In organizations that are Discouraging, leaders are unaware of the benefits strong employee networks can deliver. Leaders, still in a command-and-control mode, may seriously doubt whether internal and external networking are legitimate business activities. Leaders are uncomfortable with networking because they don’t feel they can control it. Policies and procedures act as barriers to networking, and it’s both disregarded and unrewarded.

image

FIGURE 9–1. What’s Your Network Identity?

In organizations that are Encouraging, leaders have discovered the value of employee networks, are removing barriers and disincentives, and are putting many support systems in place. Typically, these organizations have spent considerable money on technologies for connecting and collaborating. Overshadowed by these technologies, face-to-face networking may not yet be highly valued. Leaders may wrongly believe that employees have all the skills they need to network and collaborate and that simply asking them to put those skills to work will get results.

Leaders may wrongly believe that employees have networking skills.

In organizations that are Committed, leaders expect collaboration; act as role models for networking; remove barriers to connecting up, down, and across the organization; and revise policies and systems so they are “networking-friendly.” Once organizations have reached this level of commitment, they have aligned their environment with their intentions.

But intentions, infrastructure, and imperatives alone are not enough. When organizations call for collaboration without developing the skills and the networker identities of employees, their aspirations remain unrealized.

At the center of building a Network-Oriented Workplace is training. Leaders who want to reinforce the importance of face-to-face networking as a high-value business strategy recognize that building the capacity and competence of employees is essential. This training gives employees the specific skills and enterprise-wide focus necessary for their—and their organization’s—success.

On the vertical axis in Figure 9–1, you can see the continuum of employee attitudes, from Unwilling through Willing to Committed. This continuum reflects the attitudes of employees toward the value of face-to-face networking and reveals their beliefs about whether they personally can use networking to make a difference, not only for themselves, but also to benefit their organizations.

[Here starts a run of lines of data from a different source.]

/-- WDOG_KICK, SUPPLY_SAMPLE, TEMP_SAMPLE, SWLOG_WRITE and DBG_TRACE_ENABLE complete.  A core kicks its own watchdog,
and the count restarts; one that reaches its period at a tick is a fault of its core; the fourth sample in a row outside the limits is
an excursion, and the fourth below 650 mV a cold reset; the hottest sensor sets TWARN and TCRIT, each with an entry where it stands at 0 or
its limit is reached from below; without power SAF samples neither. -/
def Obligations.HealthCommands : Prop :=
  ∀ (init : Init) (core : CoreId) (mv : Vector (BitVec 16) 6) (t : Vector (BitVec 12) 4) (v : Word) (wrap : Bool) (s : State),
    let dog := s.saf.dogs.getD core {}
    let x := unstage init s
    let acc := fun (a : Nat) (t : State) => asAccess init a true (fun _ => t) s
    let kick := fun (t : State) => acc (SAF_WDKICKn core) t
    (init.val ≠ core.val → exec (.wdogKick init core) s = .next (kick (icError init (SAF_WDKICKn core) true OWNER x))) ∧
    (init.val = core.val →
      (dog.counting = false → exec (.wdogKick init core) s = .next (kick x)) ∧
      (dog.counting = true → s.flag (SAF_WDCFGn_EN core) = false → exec (.wdogKick init core) s = .next (kick x)) ∧
      (dog.counting = true → s.flag (SAF_WDCFGn_EN core) = true → exec (.wdogKick init core) s =
        .next (kick (x.setDog core { period := max (s.rd (SAF_WDCFGn_PERIOD core)) 1, counting := true, count := 0 })))) ∧
    (dogDue s core = true ↔ dog.counting = true ∧ clocked s core = true ∧ dog.period * 600 ≤ dog.count + 1) ∧
    (dogDue s core = true →
      dogTick s core = faultCore core 2 (s.setDog core { dog with count := dog.count + 1 })) ∧
    (dog.counting = true → clocked s core = true → dogDue s core = false →
      dogTick s core = s.setDog core { dog with count := dog.count + 1 }) ∧
    -- supplies
    (let each := ((List.range 6).zip (mv.toList.map (·.toNat))).foldl supplySample s
     let core_ := mv[0].toNat
     let run := if core_ < 650 then each.saf.floorRun + 1 else 0
     let s1 : State := { each with saf := { each.saf with floorRun := run } }
     (hostOn s = false → exec (.supplySample mv) s = .next s ∧ exec (.tempSample t) s = .next s) ∧
     (hostOn s = true → run ≠ 4 → exec (.supplySample mv) s = .next s1) ∧
     (hostOn s = true → run = 4 → exec (.supplySample mv) s =
       .next (coldReset false ((logUnit 0x31 2 0 (core_ * 65536) s1).wr PWR_RSTCAUSE_SAFRST 1)))) ∧
    (∀ k m, k < 6 →
      let bad := outOfLimits s k m = true ∧ ¬(k = 0 ∧ s.flag PWR_STAT_LEVELBUSY = true)
      let runs := fun (r : Nat) =>
        ({ s with saf := { s.saf with runs := s.saf.runs.setIfInBounds k r } } : State).wr (SAF_VOLTk_MV k) m
      let r := s.saf.runs.getD k 0 + 1
      (¬bad → supplySample s (k, m) = runs 0) ∧
      (bad → r ≠ 4 → supplySample s (k, m) = runs r) ∧
      (bad → r = 4 → supplySample s (k, m) =
        logUnit 0x30 1 k (k + m * 65536) (((runs r).wr SAF_STAT_VEXC 1).count SAF_COUNT_VEXC))) ∧
    -- temperature
    (let h := hottest (t.toList.map (·.toNat))
     let s1 := s.wr SAF_TEMP_T (t[0].toNat + t[1].toNat * 2 ^ 12 + t[2].toNat * 2 ^ 24 + t[3].toNat * 2 ^ 36)
     let warn := signed 12 (s1.rd SAF_TLIM_TWARN)
     let crit := signed 12 (s1.rd SAF_TLIM_TCRIT)
     let s2 := if h.2 ≤ crit - 32 then s1.wr SAF_STAT_THOT 0 else s1
     let s3 := if h.2 < warn then s2
       else if (hottest (tempList s)).2 < warn ∨ s1.flag SAF_STAT_TWARN = false then logUnit 0x32 1 h.1 (h.1 + unsigned 12 h.2 * 65536) (s2.wr SAF_STAT_TWARN 1)
       else s2.wr SAF_STAT_TWARN 1
     let s4 := s3.wr SAF_STAT_TCRIT 1
     let s5 := s4.wr SAF_STAT_THOT 1
     (hostOn s = true → h.2 < crit → exec (.tempSample t) s = .next s3) ∧
     (hostOn s = true → crit ≤ h.2 → s4.flag SAF_STAT_THOT = true → s1.flag SAF_STAT_TCRIT = true → exec (.tempSample t) s = .next s4) ∧
     (hostOn s = true → crit ≤ h.2 → s4.flag SAF_STAT_THOT = true → s1.flag SAF_STAT_TCRIT = false →
       exec (.tempSample t) s = .next (logUnit 0x33 2 h.1 (h.1 + unsigned 12 h.2 * 65536) s4)) ∧
     (hostOn s = true → crit ≤ h.2 → s4.flag SAF_STAT_THOT = false → s5.flag SAF_CTRL_THERMSTBY = false →
       exec (.tempSample t) s = .next (logUnit 0x33 2 h.1 (h.1 + unsigned 12 h.2 * 65536) s5)) ∧
     (hostOn s = true → crit ≤ h.2 → s4.flag SAF_STAT_THOT = false → s5.flag SAF_CTRL_THERMSTBY = true →
       let s6 := stateRequest 1 s5
       exec (.tempSample t) s = .next
         (logUnit 0x33 2 h.1 (h.1 + unsigned 12 h.2 * 65536 + s6.rd PWR_STAT_RESULT * 2 ^ 32) s6))) ∧
    -- the log and the trace
    (init.val ∉ [4, 5, 6] → exec (.swlogWrite init v) s = .next (acc SAF_SWLOG (icError init SAF_SWLOG true OWNER x))) ∧
    (init.val ∈ [4, 5, 6] → exec (.swlogWrite init v) s =
      .next (acc SAF_SWLOG (logEvent (0x8000 + SAF_SWLOG_CODE.of v) (SAF_SWLOG_SEV.of v) init 0 (SAF_SWLOG_DATA.of v) x))) ∧
    (init.val ≠ 14 ∨ s.rd SVU_DBG_LEVEL = 0 →
      exec (.dbgTraceEnable init wrap) s = .next (acc DBG_CTRL (icError init DBG_CTRL true OWNER x))) ∧
    (init.val = 14 → 1 ≤ s.rd SVU_DBG_LEVEL →
      let s1 := x.typed DBG_CTRL (if wrap then 3#48 else 1#48)
      (s.flag DBG_CTRL_TREN = true → exec (.dbgTraceEnable init wrap) s = .next (acc DBG_CTRL s1)) ∧
      (s.flag DBG_CTRL_TREN = false → s1.flag DBG_CTRL_TREN = true → exec (.dbgTraceEnable init wrap) s =
        .next (acc DBG_CTRL { (s1.wr DBG_TRWP_WP 0).wr DBG_TRWP_LOST 0 with dbgStart := s1.ticks })))

/-- MSIX_TRIG, MBIN_POST, MBIN_ACK, MBOUT_POST, MBOUT_ACK, PCIE_REQUEST, PCIE_RESET, PCIE_LINK_CHANGE, SPI_STATUS, SPI_WRITE, SPI_READ,
SPI_EMPW, SPI_EMPR, UART_BYTE_RECEIVED, UART_BYTE_SENT, I2C_WRITE_TRANSFER, I2C_READ_TRANSFER and TOD_QUEUE complete: a vector that may
not leave stays pending, a mailbox takes one frame of 1 to 4,096 bytes from its sender, a full ring drops what arrives, an error response sets
WERR, no byte of a ring starts within a character time before the start of a string, and a string that was queued leaves on its
UART once DELAY has passed since an edge of the paired generator.  The balls are no SPI target while the boot ROM reads the flash, and an
I²C transfer that wakes the device gets no data. -/
def Obligations.HostCommands : Prop :=
  ∀ (init : Init) (v : Fin 64) (len : BitVec 13) (l7 : BitVec 7) (u : Fin 2) (a29 : BitVec 29) (addr : BitVec 32) (b : Byte)
    (bs : List Byte) (n : Nat) (x y z : Bool) (dw : BitVec 10) (sp : Fin 8) (wd : Fin 4) (s : State),
    let w := unstage init s
    let acc := fun (a : Nat) (t : State) => asAccess init a true (fun _ => t) s
    let refused := fun (a : Nat) => Host.Outcome.next (acc a (icError init a true OWNER w))
    let bad := fun (a : Nat) => Host.Outcome.next (acc a (w.wr HST_STAT_CFGERR 1))
    let fits := 1 ≤ len.toNat ∧ len.toNat ≤ 4096
    -- vectors
    (7 ≤ init.val ∨ v.val < 3 → exec (.msixTrig init v) s = .next (acc HST_MSIXTRIG w)) ∧
    (init.val < 7 → 3 ≤ v.val →
      let goes := s.flag HST_PCISTAT_MSIXEN = true ∧ s.hst.mask = false ∧ s.flag HST_PCISTAT_BME = true ∧ vectorMasked s v = false
      (¬goes → exec (.msixTrig init v) s =
        .next (acc HST_MSIXTRIG { w with hst := { w.hst with pba := w.hst.pba ||| 1 <<< v.val } })) ∧
      (goes → exec (.msixTrig init v) s =
        .next (acc HST_MSIXTRIG { w with hst := { w.hst with vectors := w.hst.vectors ++ [v.val] } }))) ∧
    -- mailboxes
    (init.val ≠ 10 → exec (.mbinPost init len) s = refused HST_MBIN ∧ exec (.mboutAck init) s = refused HST_MBOUT) ∧
    (init.val ≠ 6 → exec (.mbinAck init) s = refused HST_MBIN ∧ exec (.mboutPost init len) s = refused HST_MBOUT) ∧
    (init.val = 10 → (s.flag HST_MBIN_FULL = true ∨ ¬fits → exec (.mbinPost init len) s = bad HST_MBIN) ∧
      (s.flag HST_MBIN_FULL = false → fits → exec (.mbinPost init len) s =
        .next (acc HST_MBIN (((w.wr HST_MBIN_LEN len.toNat).wr HST_MBIN_FULL 1).wr HST_STAT_MBIN 1))) ∧
      (s.flag HST_MBOUT_FULL = false → exec (.mboutAck init) s = .next (acc HST_MBOUT w)) ∧
      (s.flag HST_MBOUT_FULL = true →
        exec (.mboutAck init) s = .next (acc HST_MBOUT ((w.wr HST_MBOUT_FULL 0).wr HST_STAT_MBOUTFREE 1)))) ∧
    (init.val = 6 → (s.flag HST_MBOUT_FULL = true ∨ ¬fits → exec (.mboutPost init len) s = bad HST_MBOUT) ∧
      (s.flag HST_MBOUT_FULL = false → fits → exec (.mboutPost init len) s =
        .next (acc HST_MBOUT (raiseVector 0 ((w.wr HST_MBOUT_LEN len.toNat).wr HST_MBOUT_FULL 1)))) ∧
      (s.flag HST_MBIN_FULL = false → exec (.mbinAck init) s = .next (acc HST_MBIN w)) ∧
      (s.flag HST_MBIN_FULL = true → exec (.mbinAck init) s = .next (acc HST_MBIN (raiseVector 2 (w.wr HST_MBIN_FULL 0))))) ∧
    -- PCIe
    exec .pcieReset s = .next
      (let r := maskVectors ((((s.wr HST_PCISTAT_BME 0).wr HST_PCISTAT_MSIXEN 0).wr HST_MBIN_FULL 0).wr HST_MBOUT_FULL 0)
       { r with hst := { r.hst with pba := 0, mask := false, bar0 := 0 } }) ∧
    (s.wf = true → vectorMasked (maskVectors s) v = true) ∧
    (hostOn s = false → exec (.pcieLinkChange x sp wd) s = .next s ∧ exec (.pcieRequest (.read a29 n)) s = .next s ∧
      exec (.pcieRequest (.write a29 bs)) s = .next s ∧ exec (.pcieRequest (.config x y z)) s = .next s ∧
      exec (.pcieRequest (.configBar addr)) s = .next s ∧ exec (.pcieRequest (.configRead dw)) s = .next s) ∧
    (hostOn s = true →
      exec (.pcieLinkChange true sp wd) s =
        .next (((s.wr HST_STAT_LINKUP 1).wr HST_PCISTAT_SPEED sp).wr HST_PCISTAT_WIDTH wd) ∧
      (let d := if s.flag HST_STAT_LINKUP then s.wr HST_STAT_PCIEDOWN 1 else s
       exec (.pcieLinkChange false sp wd) s =
         .next (((d.wr HST_STAT_LINKUP 0).wr HST_PCISTAT_SPEED 0).wr HST_PCISTAT_WIDTH 0)) ∧
      exec (.pcieRequest (.write a29 bs)) s = .next (busWrite 10 a29.toNat bs s).2 ∧
      (∀ c d s', busRead 10 a29.toNat n s = (c, d, s') →
        (c = 0 → exec (.pcieRequest (.read a29 n)) s = .next (returned 0 d s')) ∧
        (c = DECERR → exec (.pcieRequest (.read a29 n)) s = .next (returned UNSUPPORTED d s')) ∧
        (c ≠ 0 → c ≠ DECERR → exec (.pcieRequest (.read a29 n)) s = .next (returned COMPLETER_ABORT d s'))) ∧
      exec (.pcieRequest (.config x y z)) s =
        .next (flushVectors ((({ s with hst := { s.hst with mask := z } } : State).wr HST_PCISTAT_BME (if x then 1 else 0)).wr
          HST_PCISTAT_MSIXEN (if y then 1 else 0))) ∧
      exec (.pcieRequest (.configBar addr)) s = .next { s with hst := { s.hst with bar0 := addr.toNat / 2 ^ 29 * 2 ^ 29 } } ∧
      (let known := fun (d : BitVec 10) (k : Nat) => exec (.pcieRequest (.configRead d)) s = .next (returned 0 (toLE 4 k) s)
       known 0 (s.rd HST_PCIID_DEVICE * 2 ^ 16 + s.rd HST_PCIID_VENDOR) ∧ known 2 (0x118000 * 2 ^ 8 + s.rd HST_PCIID_REVID) ∧
       known 4 s.hst.bar0 ∧
       (dw ∉ [0, 2, 4] → ∃ k, exec (.pcieRequest (.configRead dw)) s =
        .next (returned 0 (toLE 4 k) { s with freeCount := s.freeCount + 1 })))) ∧
    -- SPI
    (spiOn s = true ↔ hostOn s = true ∧ ¬(s.rd HST_BOOT_STATUS = BOOT_RUNNING ∧ s.rd HST_BOOT_BOOTSEL = 0)) ∧
    (spiOn s = false → exec .spiStatus s = .next s ∧ exec (.spiWrite addr bs) s = .next s ∧ exec (.spiRead addr n x) s = .next s ∧
      exec (.spiEmpw bs) s = .next s ∧ exec (.spiEmpr n) s = .next s) ∧
    (spiOn s = true →
      (b.toNat ∉ [0x05, 0x02, 0x0B, 0x42, 0x4B] → spiTransaction b bs n x s = returned 0 (List.replicate n 0) s) ∧
      exec .spiStatus s =
        .next { s with hst := { s.hst with cause := 0, data := [spiStatusByte s], werr := false } } ∧
      (∀ s', busWrite 11 addr.toNat bs s = (0, s') → exec (.spiWrite addr bs) s = .next s') ∧
      (∀ c s', busWrite 11 addr.toNat bs s = (c, s') → c ≠ 0 → exec (.spiWrite addr bs) s =
        .next (({ s' with hst := { s'.hst with werr := true } } : State).wr HST_STAT_SPIWERR 1)) ∧
      (let k := min n (256 - addr.toNat % 256)
       ∀ c d s', busRead 11 addr.toNat k s = (c, d, s') →
        exec (.spiRead addr n false) s = .next (returned 0 (2#8 :: List.replicate k 0) s') ∧
        (c = 0 → exec (.spiRead addr n true) s = .next (returned 0 (0#8 :: d) s')) ∧
        (c ≠ 0 → exec (.spiRead addr n true) s = .next (returned c (1#8 :: List.replicate k 0) s')))) ∧
    -- the rings
    (∀ j, (rxLevel s j = 4096 → rxPush j b s = (false, s.wr HST_STAT_RXOVF 1)) ∧
      (rxLevel s j ≠ 4096 →
        let t := (memWrite 11 (s.rd (HST_Lj_RXBASE_BASE j) * 4096 + s.rd (HST_Lj_RXWP_INDEX j) % 4096) [b] s).2.count
          (HST_Lj_RXWP_INDEX j)
        rxPush j b s = (true, { t with hst := { t.hst with rxAt := t.hst.rxAt.setIfInBounds j t.ticks } }))) ∧
    (spiOn s = true → linkOn s 0 = false → exec (.spiEmpw bs) s = .next s) ∧
    (spiOn s = true → linkOn s 0 = true → exec (.spiEmpw bs) s = .next (bs.foldl (fun s b => (rxPush 0 b s).2) s)) ∧
    (spiOn s = true → exec (.spiEmpr n) s = .next (returned 0 (txRead 0 n 0 s).1 (txRead 0 n 0 s).2)) ∧
    (y = true ∨ linkOn s (1 + u.val) = false → exec (.uartByteReceived u b x y) s = .next s) ∧
    (linkOn s (1 + u.val) = true →
      exec (.uartByteReceived u b true false) s = .next (s.wr HST_STAT_UARTERR 1) ∧
      exec (.uartByteReceived u b false false) s = .next (rxPush (1 + u.val) b s).2) ∧
    (∀ t rest, s.hst.tod.getD u [] = t :: rest → exec (.uartByteSent u) s =
      .next (returned 0 [t] { s with hst := { s.hst with tod := s.hst.tod.setIfInBounds u rest } })) ∧
    (s.hst.tod.getD u [] = [] →
      (linkOn s (1 + u.val) = false ∨ txLevel s (1 + u.val) = 0 ∨ startNear s u = true → exec (.uartByteSent u) s = .next s) ∧
      (linkOn s (1 + u.val) = true → txLevel s (1 + u.val) ≠ 0 → startNear s u = false → exec (.uartByteSent u) s =
        .next (returned 0 [(txPop (1 + u.val) s).1] (txPop (1 + u.val) s).2))) ∧
    (i2cWakes s = true → exec (.i2cWriteTransfer bs) s = .next (returned 0 (bs.map fun _ => 1) (wakeEvent 3 s)) ∧
      exec (.i2cReadTransfer n) s = .next (returned 0 (List.replicate n 0xFF) (wakeEvent 3 s))) ∧
    (i2cWakes s = false → linkOn s 3 = false → exec (.i2cWriteTransfer bs) s = .next (returned NACKED [] s) ∧
      exec (.i2cReadTransfer n) s = .next (returned NACKED [] s)) ∧
    (i2cWakes s = false → linkOn s 3 = true →
      exec (.i2cReadTransfer n) s = .next (returned 0 (txRead 3 n 0xFF s).1 (txRead 3 n 0xFF s).2) ∧
      (∃ acks, exec (.i2cWriteTransfer bs) s = .next (returned 0 acks (bs.foldl (fun s b => (rxPush 3 b s).2) s)) ∧
        acks.length = bs.length ∧ ∀ a ∈ acks, a = 0#8 ∨ a = 1#8)) ∧
    -- time-of-day strings
    (init.val ≠ 6 → exec (.todQueue init u l7) s = refused (HST_TODu u)) ∧
    (init.val = 6 →
      (s.hst.tod.getD u [] ≠ [] ∨ 96 < l7.toNat → exec (.todQueue init u l7) s = .next (acc (HST_TODu u) w)) ∧
      (s.hst.tod.getD u [] = [] → l7.toNat ≤ 96 → exec (.todQueue init u l7) s =
        .next (acc (HST_TODu u) ((w.wr (HST_TODu_LEN u) l7.toNat).wr (HST_TODu_QUEUED u) (if l7.toNat = 0 then 0 else 1))))) ∧
    (todDue s s.ticks = false → todStart s = s) ∧
    (todDue s s.ticks = true →
      let p : State := { s with pls := { s.pls with tod := s.pls.tod.filter fun k => decide (s.ticks < k) } }
      let q := p.rd TPE_TODCFG_UART
      (p.flag TPE_TODCFG_EN = false ∨ hostOn s = false → todStart s = p) ∧
      (p.flag TPE_TODCFG_EN = true → hostOn s = true → p.flag (HST_TODu_QUEUED q) = false →
        todStart s = p.wr TPE_TODSTAT_TODMISS 1) ∧
      (p.flag TPE_TODCFG_EN = true → hostOn s = true → p.flag (HST_TODu_QUEUED q) = true →
        let text := p.bytes (0x10154000 + 0x80 * q) (p.rd (HST_TODu_LEN q))
        todStart s = (({ p with hst := { p.hst with tod := p.hst.tod.setIfInBounds q text } } : State).wr
          (HST_TODu_QUEUED q) 0).wr TPE_TODSTAT_TODSENT 1))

Employees who are Unwilling typically focus on tasks more than on relationships and have negative mindsets—for a host of reasons—toward networking. These employees see themselves as non-networkers. They may feel that networking conflicts with their image of themselves as professionals. Many classify themselves as shy or introverted and don’t realize that networking skills are competencies that they can learn.

Employees who are Willing recognize that networking could help them get their jobs done and advance their careers. As organizations demand more in the way of collaboration and business development from them, these employees decide that they need to get on board. They are ready to take on the role of networker, if only they knew how. Though open to the idea of networking, they haven’t yet felt comfortable and confident with the network-building process. They need the organizational acknowledgment and support that only you can give.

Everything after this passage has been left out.